APS – FY14 General Administration Preliminary Budget – Some Good, Some – Not So Much


APS General Administration includes all the Divisions that operate at a purely centralized and administrative level. They include the Board of Education, Superintendent’s Office, Strategy & Development, Associate Superintendent, Finance, Human Resources, Legal and Information Technology. Below is a Chart that summarizes General Administration budgets by function and includes one, two and three year changes. A more detailed presentation by Department is shown at the bottom of the post.

APS FY14 GA Summary

A review of the information on these functions generates the following questions and comments:

  1. Board of Education – they have trimmed their support staff by one in FY14 and reduced the level of Professional Services – nothing left to cut here.
  2. Superintendent’s Office – The Associate Superintendent has been shifted from his Division to here, however, no change in the Salaries. Not sure why this is the case.
  3. Strategy & Development – As I have noted before, the FY14 Budget increase is a surprise as the major strategic planning effort was completed last year. Over the last three years, staffing has increased from 10 to 15 and the total budget has increased by 40% over the same period. Most of the additions are Project Managers with the likely responsibility of implementing the Strategy. But isn’t this a primary job for the Division Heads? The Strategy group should be cut back to at most $750k, with a savings of over $1 million.
  4. Associate Superintendent – There has been a small reduction in the FY14 budget as compared to FY13. But as I noted above, where is the Associate Superintendents salary reported? It does not appear here nor does it seem to appear in the Superintendent’s Department.
  5. Finance Division – This is the only team that has really taken an ax to the budget. Over the last three years, CFO Burbridge has done an excellent job of reorganizing the team to be more efficient and has reduced cost by over 26%. Well done!
  6. Unemployment Benefits – APS is self-insured and each year has to write a check for the amount determined by the State.
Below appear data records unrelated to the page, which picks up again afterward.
/-- What stops an address check: CDA and CDAF of the special memory are refused; a false `SegCheck` is `SegFault`, for CIA
when asked with execute; a byte without a translation is `PageFault`, for CDA and CDAF only (40_ldstops.md R228, R236,
R237, 60_exceptions.md R421, D18). That CIA is asked, and so may fault, through MS too, where the first sentence of
20_memory.md R133 read literally refuses, is the model's choice (log 22). -/
def Obligations.AddressCheckStops : Prop :=
  ∀ (a : Address) (sz : IntSize) (fz : FpSize) (n : Nat) (d : RegNum) (s : State),
    (fz, n) ∈ [(FpSize.two, 2), (.four, 4), (.eight, 8)] →
    (segOf s.env a.seg = .ms → exec (.cda a sz d) s = .refused (.specialMemory s.pc) ∧
      exec (.cdaf a fz d) s = .refused (.specialMemory s.pc)) ∧
    (segOf s.env a.seg ≠ .ms → segCheck s (segOf s.env a.seg) (effAddr s a) (intSize s.env sz).bytes .read = false →
      exec (.cda a sz d) s = .fault (.segFault (segOf s.env a.seg) (effAddr s a) s.pc)) ∧
    (segOf s.env a.seg ≠ .ms → segCheck s (segOf s.env a.seg) (effAddr s a) n .read = false →
      exec (.cdaf a fz d) s = .fault (.segFault (segOf s.env a.seg) (effAddr s a) s.pc)) ∧
    (segCheck s (segOf s.env a.seg) (effAddr s a) (intSize s.env sz).bytes .execute = false →
      exec (.cia a sz d) s = .fault (.segFault (segOf s.env a.seg) (effAddr s a) s.pc)) ∧
    (segOf s.env a.seg ≠ .ms → segCheck s (segOf s.env a.seg) (effAddr s a) (intSize s.env sz).bytes .read = true →
      (∃ i, i < (intSize s.env sz).bytes ∧ byteAddr s (segOf s.env a.seg) (effAddr s a) .read i = none) →
      exec (.cda a sz d) s = .fault (.pageFault (effAddr s a) .read s.pc)) ∧
    (segOf s.env a.seg ≠ .ms → segCheck s (segOf s.env a.seg) (effAddr s a) n .read = true →
      (∃ i, i < n ∧ byteAddr s (segOf s.env a.seg) (effAddr s a) .read i = none) →
      exec (.cdaf a fz d) s = .fault (.pageFault (effAddr s a) .read s.pc))

/-- LEA gives Data the effective address at the data size, and nothing else changes: base plus scaled index plus
displacement, modulo 2^32 and, at a 2-byte address size, modulo 2^16 (20_memory.md R135, R136, 40_ldstops.md R239, D12,
D29). -/
def Obligations.EffectiveAddress : Prop :=
  ∀ (a : Address) (sz : IntSize) (d : RegNum) (s : State) (f m : Nat) (x : Int),
    (a.isf, f) ∈ [(Scale.x1, 1), (.x2, 2), (.x4, 4), (.x8, 8)] →
    (addrSize s.env a.asz, m) ∈ [(EnvSize.two, 2 ^ 16), (.four, 2 ^ 32)] →
    x = (match a.disp with
      | .disp8 v => if s.params.disp8Signed then v.toInt else (v.toNat : Int)
      | .env32 => (s.env.disp32.toNat : Int)) →
    ∃ (t : State) (r : BitVec (intSize s.env sz).bits), exec (.lea a sz d) s = .next t ∧
      (r.toNat : Int) = ((reg32 s (reg4 a.base)).toNat + (reg32 s (reg4 a.index)).toNat * f + x) %
        m % 2 ^ (intSize s.env sz).bits ∧
      WroteReg s t d (intSize s.env sz) r ∧ ChangesOnly [.regs] s t

/-! ### SpecOps and the LIMMOp -/

/-- BRCOND evaluates the conditions of Table 2.40 that the model admits: `br` gets the condition, negated when CC[0] = 1
under `cc0_negates`, and nothing else changes; a condition on ECF or EZF and a string condition are refused
(42_specops.md R365, R366, R367, R370, D9, D25). That CC[0] is without effect under `cc0_negates = false`, of which the spec
says nothing, is the model's choice (log 38). -/
def Obligations.BranchConditions : Prop :=
  ∀ (low : BitVec 2) (o : SpecOperands) (s : State),
    (∀ p ∈ [(0b0000#4, true), (0b1000#4, s.flags.of), (0b1001#4, s.flags.cf), (0b1010#4, s.flags.zf),
      (0b1011#4, s.flags.cf || s.flags.zf), (0b1100#4, s.flags.sf), (0b1101#4, s.flags.pf),
      (0b1110#4, s.flags.sf ^^ s.flags.of), (0b1111#4, (s.flags.sf ^^ s.flags.of) || s.flags.zf)],
      o.cc.extractLsb' 1 4 = p.1 →
      ∃ t, exec (.brcond low o) s = .next t ∧ t.br = (p.2 ^^ (s.params.cc0Negates && o.cc.getLsbD 0)) ∧
        ChangesOnly [.br] s t) ∧
    ((o.cc.extractLsb' 1 4).toNat = 1 ∨ (o.cc.extractLsb' 1 4).toNat = 2 →
      exec (.brcond low o) s = .refused (.emuFlags s.pc)) ∧
    (3 ≤ (o.cc.extractLsb' 1 4).toNat → (o.cc.extractLsb' 1 4).toNat ≤ 7 →
      exec (.brcond low o) s = .refused (.stringCond s.pc))

/-- CMP and then BRCOND compare: after a CMP that writes OF, SF, ZF, AF, PF and CF (ss = 0111 under the default groups),
BRCOND with the codes of below, equal, below or equal, less, less or equal and their opposites sets `br` to that
comparison of the operands, unsigned or signed, at every size (41_regops.md R269, R287, 42_specops.md R365, R366, D9,
D10, D15). -/
def Obligations.CompareAndBranch : Prop :=
  ∀ (t0 : Bool) (o : RegOperands) (low : BitVec 2) (p : SpecOperands) (s : State),
    s.params.extGroups = Config.defaultExtGroups → s.params.cc0Negates = true → o.rx = false → Type0Admitted t0 s →
    ∃ t, exec (.cmp t0 (some 0b0111#4) o) s = .next t ∧ ChangesOnly [.flags] s t ∧
      ∀ q ∈
        [(0b10010#5, decide ((rd s o.src1 (regSize s.env o.dsz)).toNat <
            (src2Value s (regSize s.env o.dsz) o.src2).toNat)),
          (0b10100#5, decide ((rd s o.src1 (regSize s.env o.dsz)).toNat =
            (src2Value s (regSize s.env o.dsz) o.src2).toNat)),
          (0b10110#5, decide ((rd s o.src1 (regSize s.env o.dsz)).toNat ≤
            (src2Value s (regSize s.env o.dsz) o.src2).toNat)),
          (0b11100#5, decide ((rd s o.src1 (regSize s.env o.dsz)).toInt <
            (src2Value s (regSize s.env o.dsz) o.src2).toInt)),
          (0b11110#5, decide ((rd s o.src1 (regSize s.env o.dsz)).toInt ≤
            (src2Value s (regSize s.env o.dsz) o.src2).toInt))],
        (p.cc = q.1 → ∃ u, exec (.brcond low p) t = .next u ∧ u.br = q.2 ∧ ChangesOnly [.br] t u) ∧
        (p.cc = q.1 ||| 1 → ∃ u, exec (.brcond low p) t = .next u ∧ u.br = !q.2 ∧ ChangesOnly [.br] t u)

/-- LDK at 4 bytes gives Dest the 17-bit constant, as a signed number under `imm17_signed`, else as an unsigned one, and
nothing else changes; at another size it is refused (42_specops.md R375, D13). -/
def Obligations.LoadConstant : Prop :=
  ∀ (o : SpecOperands) (s : State),
    (intSize s.env o.dsz = .four → ∃ (t : State) (r : Word), exec (.ldk o) s = .next t ∧
      (s.params.imm17Signed = true → r.toInt = o.imm17.toInt) ∧
      (s.params.imm17Signed = false → r.toNat = o.imm17.toNat) ∧ WroteReg s t o.dest .four r ∧
      ChangesOnly [.regs] s t) ∧
    (intSize s.env o.dsz ≠ .four → exec (.ldk o) s = .refused (.ldkSize s.pc))

/-- LIMM gives the register of its 4-bit Dest the 32-bit immediate, whose high 15 bits are Op bits 35:21 and whose low 17
are Op bits 16:0, and nothing else changes (30_encoding.md R205, R206, 43_limmop.md R400, D13, D26). -/
def Obligations.LoadImmediate : Prop :=
  ∀ (w : OpWord) (s : State), w.extractLsb' 36 2 = 0b11#2 →
    ∃ d imm t, decode w = .ok (.limm d imm) ∧ d = w.extractLsb' 17 4 ∧
      imm.toNat = (w.extractLsb' 21 15).toNat * 2 ^ 17 + (w.extractLsb' 0 17).toNat ∧
      exec (.limm d imm) s = .next t ∧ WroteReg s t (d.setWidth 5) .four imm ∧ ChangesOnly [.regs] s t

/-- FAULT raises `OpFault(Imm17, Type[1:0])` whatever its condition code (42_specops.md R379, 60_exceptions.md R420, D19). -/
def Obligations.FaultRaises : Prop :=
  ∀ (low : BitVec 2) (o : SpecOperands) (s : State), exec (.fault low o) s = .fault (.opFault o.imm17 low s.pc)

/-- The Ops the spec gives no meaning are refused, whatever their fields: the floating-point ones, CADD and EOR, and the
ones of which it has the name only (40_ldstops.md R225, R233, 41_regops.md R272 to R336, 42_specops.md R371 to R378,
D13, D14, D15, D19). That they answer this refusal also with RX = 1, Type[0] = 1 or SS = 1, for which 30_encoding.md R188
and 41_regops.md R267 and R269 name others and no rule an order, is the model's choice (log 21). -/
def Obligations.NameOnlyOpsRefused : Prop :=
  ∀ (a : Address) (fz : FpSize) (d : RegNum) (t0 : Bool) (st : Option Ext4) (o : RegOperands) (x : SpecOperands)
    (s : State),
    (∀ i ∈ [Instr.ldf a fz d, .stf a fz d, .fpop x, .fpope x], exec i s = .refused (.floatingPoint s.pc)) ∧
    (∀ i ∈ [Instr.cadd t0 st o, .eor t0 st o], exec i s = .refused (.type0 s.pc)) ∧
    ∀ i ∈ [Instr.eand t0 st o, .band t0 st o, .esub t0 st o, .csub t0 st o, .exor t0 st o, .bll t0 st o, .srd t0 st o,
      .rrd t0 st o, .mmx t0 st o, .wrdr st o, .wrdl st o, .wrip st o, .wrdlip st o, .chks st o, .wrdh st o, .lddha x,
      .lddhab x, .ldaha x, .ldahab x, .ldkd x], exec i s = .refused (.noSemantics s.pc)

/-- The two reserved encodings are refused by their verdicts: bits 37:35 = 100, and RegOp row 11011 whatever its other
fields (30_encoding.md R162, R211, 41_regops.md R337, D8, log 27, log 36). -/
def Obligations.ReservedRowsRefused : Prop :=
  ∀ (s : State) (w : OpWord), s.program[s.pc]? = some w →
    (w.extractLsb' 35 3 = 0b100#3 → step s = .refused (.illegal .noFormat s.pc)) ∧
    (w.extractLsb' 31 7 = 0b0011011#7 → step s = .refused (.illegal .regOpType s.pc))
end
With the lay-offs that have occurred during the last couple of years, this number is up.
  7. Legal – This is another budget that does not make sense to me. The major costs of dealing with the CRCT scandal should be behind them as the disciplinary actions are finished and it is now in the hands of the State Prosecutor. Given this, why is their budget up $975k over the last two years? Clearly there is room here for at least a $1 million reduction and, likely more.
  8. Human Resources – In the last couple of months, the Board approved the reorganization of this Division and the addition of 10-12 staff members. As the head or HR is new in the position, he deserves a chance to prove he can make substantial improvements. However, he must clearly demonstrate over the next year that the investment has been worthwhile. Let’s wait and see.
  9. Information Technology – This Division continues to post large year over year decreases in spending. How is this being achieved? The big decreases are in Professional Services, Other Purchases Services and Supplies. Clearly, the major projects requiring outside assistance are winding down. However, there is one anomaly here – Salaries are up 6% even though there is no increase in staffing. How can this be? As in other Divisions, simply reorganize and move people into higher paid job titles! As I have noted before, “shuffling the deck chairs” can work towards their advantage! My recommendation – take away the incentive to do this and mandate a 10% cut in total compensation and save $750k. Then leave it up the Division head to determine if he wants more staff at lower salaries or less staff at higher salaries.

In summary, some good changes have occurred, but there is still a long way to go. Strategy & Development should be cut $1 million, Legal should be cut by at least $1 million and IT by at least $750k, for a total savings of $2.8 million. These savings can then be redirected towards teachers and towards resolving the “class size” issue.